Prior to all analyses (SEM and regression), area measures (fire size, patch size, patch shape, core area) were log10 transformed and proportion data were logit transformed. Reported values are means (±1SE) unless otherwise noted.

Results

Number of fires, burned area, and patches of stand-replacing fire

From 1984 to 2010, a total of 668 forest fires larger than 250 ha were recorded, burning 3,366,328 ha in total and accounting for ~15 % of the total forested area in the Northern Rockies (Table 1; Fig. 1). Across all fires accounting for the total burned area, 34 % (1,152,636 ha) burned as stand-replacing fire, accounting for ~5 % of the total forested area in the Northern Rockies. Of the total area burned, 9 % (286,506 ha) was core area within stand-replacing patches (i.e., greater than 150 m from the nearest stand-replacing patch edge), accounting for ~1 % of the total forested area in the Northern Rockies. Individual patches of stand-replacing fire ranged from smaller than 0.1 ha to larger than 25,000 ha. More than half of all patches were smaller than 0.5 ha, and more than two thirds of all patches were smaller than 1 ha (Fig. 3a); however, the summed area burned as stand-replacing fire in patches smaller than 1 ha accounted for only 1.7 % of the total area in stand-replacing fire (Fig. 3b). Conversely, greater than 75 % of the total area of stand-replacing fire was in patches larger than 100 ha, and nearly 50 % was in patches larger than 1000 ha (Fig. 3b).

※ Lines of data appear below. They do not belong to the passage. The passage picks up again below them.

-- ==== Sys2Proof/Machine/Frame.lean ====
section
/-! DEFINITION. The words the statements are written in: when the current instruction can issue, what an issue leaves alone, and
where its results go (spec/01_machine.md R14 to R20; spec/07_encoding.md R164, R166; spec/03_queues.md R70). -/

namespace Sys2Proof.Machine

/-! ## When an instruction can issue -/

/-- General register i can be read in this slot: it lies in the strand's window (R33) and is present and not poisoned, or it is
mapped onto a word queue and holds a value (R70). -/
def State.srcOk (s : State) (i : Nat) : Bool :=
  decide (i < s.me.sg) &&
  (match s.me.mapped i with
    | none => (s.gReg s.cur i).st == .present && !(s.gReg s.cur i).poison
    | some h => !s.badHandle h (s.me.qkey h) && (s.queue (s.me.qkey h)).etype == 0#2 && s.me.held.contains (i - 124))

/-- General register i can be a destination in this slot: it lies in the strand's window and no producer of it is pending (R20), or
it is mapped onto a resident word queue whose flow window has room (R64, R70). -/
def State.dstOk (s : State) (i : Nat) : Bool :=
  decide (i < s.me.sg) &&
  (match s.me.mapped i with
    | none => (s.gReg s.cur i).st != .pending
    | some h => !s.badHandle h (s.me.qkey h) && (s.queue (s.me.qkey h)).etype == 0#2 && (s.queue (s.me.qkey h)).resident &&
        !s.flowFull s.cur (s.me.qkey h))

/-- Vector register i can be read in this slot: in the window, present, no lane poisoned. -/
def State.vsrcOk (s : State) (i : Nat) : Bool :=
  decide (i < s.me.sv) && (s.vReg s.cur i).st == .present && (s.vReg s.cur i).poison == 0#16

/-- Vector register i can be a destination in this slot: in the window, no producer pending. -/
def State.vdstOk (s : State) (i : Nat) : Bool := decide (i < s.me.sv) && (s.vReg s.cur i).st != .pending

/-- An instruction with these general sources and destinations can issue (R14, R164, R166). -/
def State.canIssue (s : State) (src dst : List Nat) : Bool := src.all s.srcOk && dst.all s.dstOk

/-- A vector instruction with these vector sources and destinations can issue: the vector unit takes it too (R191). -/
def State.canIssueV (s : State) (vsrc vdst : List Nat) : Bool :=
  vsrc.all s.vsrcOk && vdst.all s.vdstOk &&
    decide ((s.core (coreOf s.cur)).vbusy ≤ (s.core (coreOf s.cur)).cycle)

/-! ## What an issue leaves alone -/

/-- The context of an instruction that has issued at cycle `cyc`, read the registers `src` and goes on at `npc`: its PC, its count
of issues and its slot, the held values it read (R70), and a step to be reported (R378); the rest as it was. -/
def Ctx.after (x : Ctx) (npc : Word) (cyc : Nat) (src : List Nat) : Ctx :=
  { x with
    pc := npc
    wait := .none
    issued := x.issued + 1
    lastIssue := some cyc
    skipBrk := false
    skipWatch := false
    refused := none
    held := x.held.filter (fun j => !src.contains (j + 124))
    stepPend := if x.dbg.step.getLsbD 0 then some x.pc else x.stepPend }

/-- The state of a core that no issue of its vector or scalar units touches. -/
def Core.kept (a b : Core) : Prop :=
  b.wins = a.wins ∧ b.poolmask = a.poolmask ∧ b.savearea = a.savearea ∧ b.slots = a.slots ∧ b.acc = a.acc ∧
  b.accPoison = a.accPoison ∧ b.plate = a.plate ∧ b.platePoison = a.platePoison ∧ b.platenQ = a.platenQ ∧
  b.condQ = a.condQ ∧ b.stopped = a.stopped ∧ b.d = a.d

/-- What lies outside the strand that issues: every byte of memory, every poisoned granule, every queue, level, forme, program,
reservation, barrier, table, shadow, stamp, galley and package (but for its energy counts, R409), what has come from outside and gone out, every other context, and of every
core the window, pool and save registers, the accumulators, plate, unit queues and distribution registers. -/
structure Kept (s t : State) : Prop where
  cur      : t.cur = s.cur
  fetched  : t.fetched = s.fetched
  byte     : ∀ k, t.byte k = s.byte k
  poison   : t.poison = s.poison
  queues   : t.queues = s.queues
  levels   : t.levels = s.levels
  formes   : t.formes = s.formes
  programs : t.programs = s.programs
  resvs    : t.resvs = s.resvs
  bwaits   : t.bwaits = s.bwaits
  jobs     : t.jobs = s.jobs
  shadows  : t.shadows = s.shadows
  stamps   : t.stamps = s.stamps
  galleys  : t.galleys = s.galleys
  inbox    : t.inbox = s.inbox
  outbox   : t.outbox = s.outbox
  freeIdx  : t.freeIdx = s.freeIdx
  others   : ∀ c, c ≠ s.cur → t.ctx c = s.ctx c
  cores    : ∀ k, Core.kept (s.core k) (t.core k)
  pkgs     : ∀ p, { t.pkg p with charges := (s.pkg p).charges } = s.pkg p

/-- No clock, walk, fault or count of a die changes; a running trace may take an entry (R383). -/
def SameDies (s t : State) : Prop := ∀ d, { t.die d with traces := (s.die d).traces } = s.die d

/-- Nothing joins the network and no event falls due. -/
def Quiet (s t : State) : Prop := t.net = s.net ∧ t.agenda = s.agenda ∧ t.nextId = s.nextId
/-- One message joins the network, and its event falls due. -/
def Sends (s t : State) (p : Msg → Prop) (ev : Nat → Instr) : Prop :=
  ∃ m, p m ∧ m.id = s.nextId ∧ m.src = s.cur ∧ t.net = s.net ++ [m] ∧ t.agenda = s.agenda ++ [ev s.nextId] ∧
    t.nextId = s.nextId + 1

/-- No general register changes. -/
def SameG (s t : State) : Prop := ∀ c i, t.gReg c i = s.gReg c i
/-- No vector register changes. -/
def SameV (s t : State) : Prop := ∀ c i, t.vReg c i = s.vReg c i
/-- Register i of context c is the one the current strand names d; g0 is none. -/
def State.namesG (s : State) (d c i : Nat) : Bool :=
  d != 0 && i != 0 && coreOf c == coreOf s.cur && (s.ctx c).win.gb + i == s.me.win.gb + d
/-- Vector register i of context c is the one the current strand names d. -/
def State.namesV (s : State) (d c i : Nat) : Bool :=
  coreOf c == coreOf s.cur && (s.ctx c).win.vb + i == s.me.win.vb + d

/-- The general registers after a write of v to register d: its value, present and without poison; g0 discards it (R18). -/
def SetG (s t : State) (d : Nat) (v : Word) : Prop :=
  ∀ c i, t.gReg c i = if s.namesG d c i then { val := v } else s.gReg c i
/-- The general registers with register d made pending (R20). -/
def PendG (s t : State) (d : Nat) : Prop :=
  ∀ c i, t.gReg c i = if s.namesG d c i then { s.gReg c i with st := .pending } else s.gReg c i
/-- A vector register written with n in the lanes w, present: the lanes written lose their poison, the others keep it (R20, R373). -/
def VReg.written (r : VReg) (n : Nat) (w : Half) : VReg := { val := BitVec.ofNat 512 n, poison := r.poison &&& ~~~w }
/-- The vector registers after a write of n to register d, in the lanes w. -/
def SetV (s t : State) (d n : Nat) (w : Half := BitVec.allOnes 16) : Prop :=
  ∀ c i, t.vReg c i = if s.namesV d c i then (s.vReg c i).written n w else s.vReg c i
/-- The vector registers after a write of n to the pair d, d + 1, or to d alone, in the 32-bit lanes w. -/
def SetVs (s t : State) (pair : Bool) (d n : Nat) (w : BitVec 32 := BitVec.allOnes 32) : Prop :=
  ∀ c i, t.vReg c i =
    if pair && s.namesV (d + 1) c i then (s.vReg c i).written (n / 2 ^ 512) (w.extractLsb' 16 16)
    else if s.namesV d c i then (s.vReg c i).written (n % 2 ^ 512) (w.extractLsb' 0 16)
    else s.vReg c i
/-- The vector registers with some registers made pending (R20). -/
def PendVs (s t : State) (ds : List Nat) : Prop :=
  ∀ c i, t.vReg c i = if ds.any (fun d => s.namesV d c i) then { s.vReg c i with st := .pending } else s.vReg c i

/-- Where the result of an instruction of 8 cycles or less goes: into register d, or, when d is mapped, to its queue as a word entry
of class 0 (R15, R70). -/
def ResultG (s t : State) (d : Nat) (v : Word) : Prop :=
  match s.me.mapped d with
  | none => SetG s t d v ∧ Quiet s t
  | some h => SameG s t ∧
      Sends s t (fun m => m.kind = .push (s.me.qkey h) { payload := v.setWidth 512, prog := s.me.program }) .queuePushAtHome

/-- The cycle of the current context's core. -/
def State.cycleNow (s : State) : Nat := (s.core (coreOf s.cur)).cycle

/-- The current strand has issued and goes on at npc, having read src and left its other registers as x holds them; all outside it is
kept. -/
structure IssuedAs (s t : State) (x : Ctx) (npc : Word) (src : List Nat) : Prop where
  kept : Kept s t
  me   : t.me = x.after npc s.cycleNow src

/-- The current strand has issued and goes on at npc, having read src; nothing else of its context changes. -/
abbrev Issued (s t : State) (npc : Word) (src : List Nat) : Prop := IssuedAs s t s.me npc src

/-- An instruction of 8 cycles or less with a general result: it completes at npc with v in register d, its context otherwise as x
holds it. -/
structure AluAs (s t : State) (x : Ctx) (d : Nat) (v : Word) (npc : Word) (src : List Nat) : Prop where
  issued : IssuedAs s t x npc src
  result : ResultG s t d v
  vregs  : SameV s t
  dies   : SameDies s t

/-- An instruction of general registers alone, of 8 cycles or less. -/
abbrev Alu (s t : State) (d : Nat) (v : Word) (npc : Word) (src : List Nat) : Prop := AluAs s t s.me d v npc src

/-- An instruction of 8 cycles or less with a vector result: n in register d, or in the pair d, d + 1, in the 32-bit lanes w. -/
structure VecAs (s t : State) (x : Ctx) (pair : Bool) (d n : Nat) (npc : Word) (src : List Nat)
    (w : BitVec 32 := BitVec.allOnes 32) : Prop where
  issued : IssuedAs s t x npc src
  result : SetVs s t pair d n w
  gregs  : SameG s t
  quiet  : Quiet s t
  dies   : SameDies s t

/-- An instruction that changes only its own context. -/
structure OnlyMe (s t : State) (x : Ctx) (npc : Word) (src : List Nat) : Prop where
  issued : IssuedAs s t x npc src
  gregs  : SameG s t
  vregs  : SameV s t
  quiet  : Quiet s t
  dies   : SameDies s t

/-- FPFLAGS with some flags ORed in (R135). -/
def Ctx.raised (x : Ctx) (fl : Flags) : Ctx := { x with ctl := { x.ctl with fpflags := x.ctl.fpflags ||| fl.setWidth 64 } }

/-- FPFLAGS with the flags of a result of 8 cycles or less ORed in, which land in cycle cyc: a write of FPFLAGS in a cycle up to that one does not
lose them (R135). -/
def Ctx.raisedBy (x : Ctx) (fl : Flags) (cyc : Nat) : Ctx :=
  if fl = 0#5 then x else { x.raised fl with late := (cyc, fl) }

/-- The trap information of FPX: the enabled exceptions raised and the lanes that raised them (R136, R352). -/
def fpxInfo (en : Flags) (lanes : Half) : Word := BitVec.ofNat 64 (en.toNat + lanes.toNat * 32)

/-- Where the values of a presence producer go: the general and vector registers named are pending, those mapped excepted, and a
message will bring the values, vectors in the 32-bit lanes w, with their flags, or with the attributed-imprecise FPX of the enabled
exceptions (R20, R136, R191). -/
structure Long (s t : State) (ds : List (RC × Nat × Nat)) (fl : Flags) (lanes : Half) (npc : Word) (src : List Nat)
    (w : BitVec 32 := BitVec.allOnes 32) : Prop where
  issued : Issued s t npc src
  gregs  : ∀ c i, t.gReg c i =
    if ds.any (fun r => r.1 == .g && (s.me.mapped r.2.1).isNone && s.namesG r.2.1 c i) then { s.gReg c i with st := .pending }
    else s.gReg c i
  vregs  : ∀ c i, t.vReg c i =
    if ds.any (fun r => r.1 == .v && s.namesV r.2.1 c i) then { s.vReg c i with st := .pending } else s.vReg c i
  dies   : SameDies s t
  brings : Sends s t (fun m => m.kind = .result ∧ m.dest = .vals ds ∧ m.lanes = w ∧
    (let en := enabledFlags s.me.ctl.fpctl fl
     if en = 0#5 then m.flags = fl ∧ m.trap = none
     else m.flags = 0#5 ∧ m.trap = some { imp := true, cause := causeFPX, pc := s.me.pc, addr := 0#64, info := fpxInfo en lanes }))
    .longLatencyResultLands

/-- No walk, fault or count of a die changes; clocks and running traces may (R110, R383). -/
def DiesButClock (s t : State) : Prop :=
  ∀ d, { t.die d with traces := (s.die d).traces, clock := (s.die d).clock } = s.die d

/-- A request has left: the general registers gs that are not mapped and the vector registers vs are pending, and the strand goes on
at npc once the wait w is over, `none` for no wait (R20, R21). -/
structure Asks (s t : State) (w : Wait) (gs vs : List Nat) (p : Msg → Prop) (ev : Nat → Instr) (npc : Word) (src : List Nat) :
    Prop where
  kept  : Kept s t
  me    : t.me = { s.me.after npc s.cycleNow src with wait := w }
  gregs : ∀ c i, t.gReg c i =
    if gs.any (fun d => (s.me.mapped d).isNone && s.namesG d c i) then { s.gReg c i with st := .pending } else s.gReg c i
  vregs : ∀ c i, t.vReg c i = if vs.any (fun d => s.namesV d c i) then { s.vReg c i with st := .pending } else s.vReg c i
  dies  : DiesButClock s t
  sends : Sends s t p ev

/-- n requests have been posted in one message: the strand goes on at once, or after the wait w of a release, and they count toward its
limit until they are acknowledged (R107, R114, R354). -/
structure Posts (s t : State) (n : Nat) (p : Msg → Prop) (ev : Nat → Instr) (npc : Word) (src : List Nat) (w : Wait := .none) :
    Prop where
  kept  : Kept s t
  me    : t.me = { s.me.after npc s.cycleNow src with posted := s.me.posted + n, wait := w }
  gregs : SameG s t
  vregs : SameV s t
  dies  : DiesButClock s t
  sends : Sends s t (fun m => m.posted = n ∧ p m) ev

/-- The address after an instruction of n bytes. -/
def State.pcNext (s : State) (n : Nat) : Word := s.me.pc + BitVec.ofNat 64 n

end Sys2Proof.Machine
end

Table 1 Summary statistics for the number of fires, area burned, fire size, and landscape patterns of stand-replacing fire by each forest zone and for all fires combined across forest zones

Drivers of fire size and landscape patterns of stand-replacing fire

Fire size was a strong predictor of landscape patterns of stand-replacing fire (Fig. 4, top row), and was, in turn, strongly controlled by climate/weather. Fire size increased with cumulative moisture deficit at the time when the fire started (r s  = 0.25, P < 0.001) and moisture deficit during the month(s) of the fire (r s  = 0.24, P < 0.001), and decreased with topographic roughness (r s  = − 0.09, P = 0.03). Fire size did not differ among forest zones (P = 0.38, one-way ANOVA). The effect of climate/weather on fire size was >4× stronger than the effect of topography on fire size (Fig. 5a–c).

Fig. 4
figure 4

Bivariate relationships between each metric of landscape patterns of stand-replacing fire (left to right) and predictor variables of fire size, proportion stand replacing, climate, weather, vegetation, and topography (top to bottom). Error bars (E, K, Q and W) represent 95 % confidence intervals

Fig. 5
figure 5

Diagram of structural equation model for mean patch size (a) mean patch shape (b), and total core area (c) of stand-replacing fire. Observed variables are represented by rectangles and latent variables are represented by ovals. All pathways in Fig. 2 were tested for each model; non-significant relationships (P > 0.05) were removed from each model. Significant relationships (P ≤ 0.05) between model variables are represented by solid lines that vary in width corresponding to standardized-coefficient size (also labeled with the coefficient next to each significant path). Total variance explained for the response variable is presented at the bottom of each figure (R 2). All models included each fire as a replicate landscape (n = 668)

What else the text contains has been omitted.